Адмирал был широколиц и массивен. Он смотрел не мрачно, но чуточку тяжеловато.
– Может, еще есть надежда? – спросила Нина Андреевна.
– В моем возрасте трудно верить в чудо.
Адмирал переживал пору зрелой мудрости, отличной от мудрости старого человека.
– Зачем же тогда пирог? – тихо сказала Нина Андреевна.
– Мы помянем Женю. Таков обычай.
– Понимаю, товарищ…
– Гавриил Васильевич, – подсказал адмирал.
– Понимаю, Гавриил Васильевич. Сделаю…
– Я хорошо знал семью Шитовых. Они жили в Одессе. Пироги с грибами изумительно пекла мать Жени. А он говорил, что вы, Нина Андреевна, на нее похожи.
Да, она помнила этот разговор. Женщины не забывают таких вещей. Не каждый же день они узнают, что выглядят старше своих лет. Она, например, узнала об этом, когда Женя Шитов, задержавшийся после ужина, вдруг сказал:
– Нина Андреевна, вы удивительно похожи на мою мать. И не только внешне, но и голосом. Когда я слышу ваш голос, мне делается не по себе.
Капитану 3-го ранга было, во всяком случае, не меньше двадцати шести. И Нина Андреевна в свои тридцать восемь лет никак не могла представить себя его матерью.
– Где ваша семья? – спросила она.
– В Одессе, – печально ответил он. – Вся семья моя осталась в Одессе. Жена, четырехлетняя дочь. И мать…
– Они не смогли эвакуироваться?
– Дом разбомбили… Соседи сказали, что и мать, и жена, и дочь ушли в катакомбы… Я теперь на боевые задания стремлюсь ходить к Одессе. И подолгу гляжу на нее в перископ…
В другой раз он рассказал, что его дочка любит мишек. Равнодушна к куклам, а мишек у нее – целая команда.
Однажды сказал:
– Я провожу вас.
Слова его прозвучали по-мальчишески бесхитростно. И хотя Нину Андреевну никто никогда не провожал с работы, она не возразила. Однако посоветовала:
– Вы бы лучше отдохнули, Женя.
– Нина Андреевна, а это идея! После войны я во главе своего женского экипажа прибуду отдыхать в Туапсе. Уверен: моя мамочка согласится, что на Черном море есть место для отдыха не менее великолепное, чем Одесса.
– Боюсь, мама ваша будет не в восторге. Нефтеперегонный завод сбрасывает в Туапсинку мазут.
– Как говорят в Одессе, вы шутите!
– Я говорю правду.
– В таком случае завод непременно возглавляют юмористы.
Они не пошли горами, а спустились на улицу Шаумяна, которую перегораживала баррикада.
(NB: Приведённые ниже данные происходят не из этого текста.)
-- ==== Sys2Proof/Certificates/Slice0/Obligations.lean ====
section
/-!
DEFINITION. The statements about the model, family by family, from the numbered rules of spec/. Values are said in the
arithmetic of the rule, not by the operations the meanings call; the frames are those of Safety.lean.
-/
namespace Sys2Proof.Machine

/-! ## The rules' arithmetic -/

/-- The number whose bits are given, bit 0 first. -/
def ofBits : List Bool → Nat
  | [] => 0
  | b :: t => b.toNat + 2 * ofBits t

/-- The 64-bit value whose bit `i` is `f i`. -/
def wordOf (f : Nat → Bool) : Word := BitVec.ofNat 64 (ofBits ((List.range 64).map f))

/-- The number of zero bits of `x` above its highest one bit. -/
def leadingZeros (x : Word) : Nat := (((List.range 64).map fun i => x.getLsbD (63 - i)).takeWhile (! ·)).length

/-- The number of zero bits of `x` below its lowest one bit. -/
def trailingZeros (x : Word) : Nat := (((List.range 64).map fun i => x.getLsbD i).takeWhile (! ·)).length

/-- The number of one bits of `x`. -/
def oneBits (x : Word) : Nat := ((List.range 64).filter fun i => x.getLsbD i).length

/-- The 64-bit two's-complement value of an integer. -/
def wordOfInt (x : Int) : Word := BitVec.ofInt 64 x

/-- A word of class A with the given fields (R163, R164): major, rd, rs1 and the 14 bits below; bit 30 zero. -/
def aWord (major d a low : Nat) : Nat := 2 ^ 31 + major * 2 ^ 24 + d * 2 ^ 19 + a * 2 ^ 14 + low

/-- The word reads as the instruction, in a pair and alone (R163: bit 30 is no part of it). -/
def readsAs (w : Nat) (i : Instr) : Prop := ∀ lone : Bool, decodeWord (w + lone.toNat * 2 ^ 30) = .ok i

/-- The word names no instruction, in a pair and alone. -/
def readsAsNone (w : Nat) : Prop := ∀ lone : Bool, ∃ e, decodeWord (w + lone.toNat * 2 ^ 30) = .error e

end Sys2Proof.Machine

open Sys2Proof Sys2Proof.Machine

/-! ## Integer words (R191 to R200, R205) -/

/-- INT words with the function each has of its operands a and b (R191, R193); `SEL`, which reads rd, stands apart. -/
def intFunctions : List ((SDst → SSrc → GReg → Instr) × (Word → Word → Word)) :=
  [(.add, fun x y => wordOfInt (x.toInt + y.toInt)),
   (.sub, fun x y => wordOfInt (x.toInt - y.toInt)),
   (.and, fun x y => wordOf fun i => x.getLsbD i && y.getLsbD i),
   (.or, fun x y => wordOf fun i => x.getLsbD i || y.getLsbD i),
   (.xor, fun x y => wordOf fun i => x.getLsbD i != y.getLsbD i),
   (.andn, fun x y => wordOf fun i => x.getLsbD i && !y.getLsbD i),
   (.orn, fun x y => wordOf fun i => x.getLsbD i || !y.getLsbD i),
   (.xnor, fun x y => wordOf fun i => x.getLsbD i == y.getLsbD i),
   (.sll, fun x y => word (x.toNat * 2 ^ (y.toNat % 64))),
   (.srl, fun x y => word (x.toNat / 2 ^ (y.toNat % 64))),
   (.sra, fun x y => wordOfInt (x.toInt / 2 ^ (y.toNat % 64))),
   (.rol, fun x y => wordOf fun i => x.getLsbD ((i + 64 - (y.toNat % 64)) % 64)),
   (.ror, fun x y => wordOf fun i => x.getLsbD ((i + (y.toNat % 64)) % 64)),
   (.min, fun x y => wordOfInt (min x.toInt y.toInt)),
   (.max, fun x y => wordOfInt (max x.toInt y.toInt)),
   (.minn, fun x y => word (min x.toNat y.toNat)),
   (.maxn, fun x y => word (max x.toNat y.toNat)),
   (.slt, fun x y => if x.toInt < y.toInt then 1 else 0),
   (.sltn, fun x y => if x.toNat < y.toNat then 1 else 0)]

/-- INT words on registers (R191, R193): each writes rd with the rule's function of g[rs1] and g[rs2], and nothing else. -/
def intWordsWriteTheirFunction : Prop :=
  ∀ (s : State) (d a b : GReg),
    (∀ w ∈ intFunctions, writesG s (exec (w.1 (.g d) (.g a) b) s) d (w.2 (s.g a) (s.g b)) s.hot.nxt) ∧
    writesG s (exec (.sel (.g d) (.g a) b) s) d (if s.g d ≠ 0 then s.g a else s.g b) s.hot.nxt

/-- MULDIV words (R194): A major 0x01 with the sub-operation in fn9[2:0], all eight assigned; the exact products and quotients,
with the rule's edges; no operand raises an exception. -/
def Obligations.MulDivWordsWriteTheirFunction : Prop :=
  ∀ (s : State) (d a b : GReg),
    let x := s.g a
    let y := s.g b
    let w := fun (i : Instr) (v : Word) => writesG s (exec i s) d v s.hot.nxt
    w (.mul d a b) (word (x.toNat * y.toNat)) ∧
    w (.mulh d a b) (wordOfInt (x.toInt * y.toInt / 2 ^ 64)) ∧
    w (.mulhn d a b) (word (x.toNat * y.toNat / 2 ^ 64)) ∧
    w (.mulhsn d a b) (wordOfInt (x.toInt * y.toNat / 2 ^ 64)) ∧
    w (.div d a b) (if y = 0 then -1 else wordOfInt (x.toInt.tdiv y.toInt)) ∧
    w (.divn d a b) (if y = 0 then word (2 ^ 64 - 1) else word (x.toNat / y.toNat)) ∧
    w (.rem d a b) (if y = 0 then x else wordOfInt (x.toInt - y.toInt * x.toInt.tdiv y.toInt)) ∧
    w (.remn d a b) (if y = 0 then x else word (x.toNat - y.toNat * (x.toNat / y.toNat))) ∧
    (let at_ := fun (k : Nat) (i : Instr) => readsAs (aWord 0x01 d.val a.val (b.val * 2 ^ 9 + k)) i
     at_ 0 (.mul d a b) ∧ at_ 1 (.mulh d a b) ∧ at_ 2 (.mulhn d a b) ∧ at_ 3 (.mulhsn d a b) ∧ at_ 4 (.div d a b) ∧
     at_ 5 (.divn d a b) ∧ at_ 6 (.rem d a b) ∧ at_ 7 (.remn d a b))

/-- BIT, BFLD and ADDSH words (R195 to R197) with their encodings, the fields at every place R424 allows; a BFLD word whose
field runs past bit 63 raises ILLEGAL detail 7 with the word (R192, R424). -/
def Obligations.BitWordsWriteTheirFunction : Prop :=
  ∀ (s : State) (d a b : GReg) (p l : BitVec 6) (k : BitVec 3),
    let x := s.g a
    let n := l.toNat + 1
    let w := fun (i : Instr) (v : Word) => writesG s (exec i s) d v s.hot.nxt
    w (.clz d a) (word (leadingZeros x)) ∧
    w (.ctz d a) (word (trailingZeros x)) ∧
    w (.popc d a) (word (oneBits x)) ∧
    w (.brev d a) (wordOf fun i => x.getLsbD (63 - i)) ∧
    w (.bswap d a) (wordOf fun i => x.getLsbD (8 * (7 - i / 8) + i % 8)) ∧
    w (.addsh d a b k) (wordOfInt (x.toInt + (s.g b).toInt * 2 ^ k.toNat)) ∧
    (p.toNat + n ≤ 64 →
      w (.exts d a p l) (wordOf fun i => x.getLsbD (p.toNat + min i (n - 1))) ∧
      w (.extz d a p l) (wordOf fun i => decide (i < n) && x.getLsbD (p.toNat + i)) ∧
      w (.ins d a p l) (wordOf fun i =>
        if p.toNat ≤ i ∧ i < p.toNat + n then x.getLsbD (i - p.toNat) else (s.g d).getLsbD i)) ∧
    (64 < p.toNat + n → ∀ i ∈ [Instr.exts d a p l, .extz d a p l, .ins d a p l],
      exec i s = .next (s.raise .illegal 7 (s.wordVal i))) ∧
    (let bit := aWord 0x02 d.val a.val
     readsAs (bit 0) (.clz d a) ∧ readsAs (bit 1) (.ctz d a) ∧ readsAs (bit 2) (.popc d a) ∧ readsAs (bit 3) (.brev d a) ∧
     readsAs (bit 4) (.bswap d a) ∧ (∀ j, 5 ≤ j → j < 8 → readsAsNone (bit j)) ∧
     readsAs (aWord 0x04 d.val a.val (b.val * 2 ^ 9 + k.toNat)) (.addsh d a b k)) ∧
    (let field := fun (j : Nat) => aWord 0x03 d.val a.val (p.toNat * 2 ^ 8 + l.toNat * 2 ^ 2 + j)
     readsAs (field 0) (.exts d a p l) ∧ readsAs (field 1) (.extz d a p l) ∧ readsAs (field 2) (.ins d a p l))

/-- Immediate forms, SHI, `LUI` and `ADDPC` (R198, R199, R205), with the immediates of R168 and the encodings of the first
two. -/
def Obligations.ImmediateWordsWriteTheirFunction : Prop :=
  ∀ (s : State) (d a : GReg) (i : BitVec 14) (k : BitVec 6) (u : BitVec 19),
    let x := s.g a
    let c := wordOfInt i.toInt
    let w := fun (j : Instr) (v : Word) => writesG s (exec j s) d v s.hot.nxt
    w (.addi d a i) (wordOfInt (x.toInt + i.toInt)) ∧
    w (.andi d a i) (wordOf fun j => x.getLsbD j && c.getLsbD j) ∧
    w (.ori d a i) (wordOf fun j => x.getLsbD j || c.getLsbD j) ∧
    w (.xori d a i) (wordOf fun j => x.getLsbD j != c.getLsbD j) ∧
    w (.slti d a i) (if x.toInt < i.toInt then 1 else 0) ∧
    w (.sltni d a i) (if x.toNat < c.toNat then 1 else 0) ∧
    w (.slli d a k) (word (x.toNat * 2 ^ k.toNat)) ∧
    w (.srli d a k) (word (x.toNat / 2 ^ k.toNat)) ∧
    w (.srai d a k) (wordOfInt (x.toInt / 2 ^ k.toNat)) ∧
    w (.rori d a k) (wordOf fun j => x.getLsbD ((j + k.toNat) % 64)) ∧
    w (.lui d u) (wordOfInt (u.toInt * 2 ^ 13)) ∧
    w (.addpc d u) (wordOfInt (s.hot.wa.toInt + u.toInt * 2 ^ 13)) ∧
    (let at_ := fun (major : Nat) (j : Instr) => readsAs (aWord major d.val a.val i.toNat) j
     at_ 0x05 (.addi d a i) ∧ at_ 0x06 (.andi d a i) ∧ at_ 0x07 (.ori d a i) ∧ at_ 0x08 (.xori d a i) ∧
     at_ 0x0A (.slti d a i) ∧ at_ 0x0B (.sltni d a i)) ∧
    (let at_ := fun (op : Nat) (j : Instr) => readsAs (aWord 0x09 d.val a.val (op * 2 ^ 6 + k.toNat)) j
     at_ 0 (.slli d a k) ∧ at_ 1 (.srli d a k) ∧ at_ 2 (.srai d a k) ∧ at_ 3 (.rori d a k))

/-- W32 words (R200): bits [31:0] of the operands; the 32-bit result is sign-extended. -/
def word32WordsWriteTheirFunction : Prop :=
  ∀ (s : State) (d a b : GReg),
    let x := (s.g a).toNat % 2 ^ 32
    let y := (s.g b).toNat % 2 ^ 32
    let k := (s.g b).toNat % 32
    let ext := fun (n : Nat) => wordOfInt (if n % 2 ^ 32 < 2 ^ 31 then (n % 2 ^ 32 : Int) else (n % 2 ^ 32 : Int) - 2 ^ 32)
    let w := fun (i : Instr) (v : Word) => writesG s (exec i s) d v s.hot.nxt
    w (.addw d a b) (ext (x + y)) ∧
    w (.subw d a b) (ext (x + 2 ^ 32 - y)) ∧
    w (.mulw d a b) (ext (x * y)) ∧
    w (.sllw d a b) (ext (x * 2 ^ k)) ∧
    w (.srlw d a b) (ext (x / 2 ^ k)) ∧
    w (.sraw d a b) (wordOfInt ((if x < 2 ^ 31 then (x : Int) else (x : Int) - 2 ^ 32) / 2 ^ k))

/-- INT words (R191, R193) and W32 words (R200), whole: as the two parts above say. -/
def Obligations.IntWordsWriteTheirFunction : Prop := intWordsWriteTheirFunction ∧ word32WordsWriteTheirFunction

/-! ## Branches and jumps (R201 to R204) -/

/-- Branches (R201, R202): control goes to wa + sext(off14, 14) × 4 if the condition holds and to the following bundle if
it does not; nothing else changes. -/
def branchesMoveControlOnly : Prop :=
  ∀ (s : State) (a b : GReg) (m : MReg) (o : BitVec 14),
    let x := s.g a
    let y := s.g b
    let there := s.hot.wa + wordOfInt (o.toInt * 4)
    let w := fun (i : Instr) (taken : Bool) => onlyMoves s (exec i s) (if taken then there else s.hot.nxt)
    w (.beq a b o) (x = y) ∧
    w (.bne a b o) (x ≠ y) ∧
    w (.blt a b o) (x.toInt < y.toInt) ∧
    w (.bge a b o) (y.toInt ≤ x.toInt) ∧
    w (.bltn a b o) (x.toNat < y.toNat) ∧
    w (.bgen a b o) (y.toNat ≤ x.toNat) ∧
    w (.bmany m o) ((List.range 64).any fun i => (s.m m).getLsbD i) ∧
    w (.bmall m o) ((List.range 64).all fun i => (s.m m).getLsbD i)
Ежи, сваренные из рыжих железнодорожных рельсов, светлели в густом сумраке, как дорожные указатели. Дома прятались в садах, за не опавшей еще листвой. Окна не светились. И тишина над улицей зависла какая-то церковная.
Темно-серое небо с красными прометами сползало за край горы, словно шарф, накинутый на плечи. Ветра не чувствовалось. Теплота, будто из ладоней, исходившая от земли, была духомятной и немного горькой.
Шитов шел не рядом, а на полшага сзади Нины Андреевны. Нес ее сумку. За всю дорогу он не произнес ни слова. Лишь у баррикады остановился, повел головой справа налево, медленно всматриваясь в наседавшую ночь. Сказал, будто подумал вслух:
– Страшно.
– Вам, Женя?
– Мне в море не страшно. Море оно вечное, оно неуязвимое. А земля как человек. Ведь ее, Нина Андреевна, и убить можно…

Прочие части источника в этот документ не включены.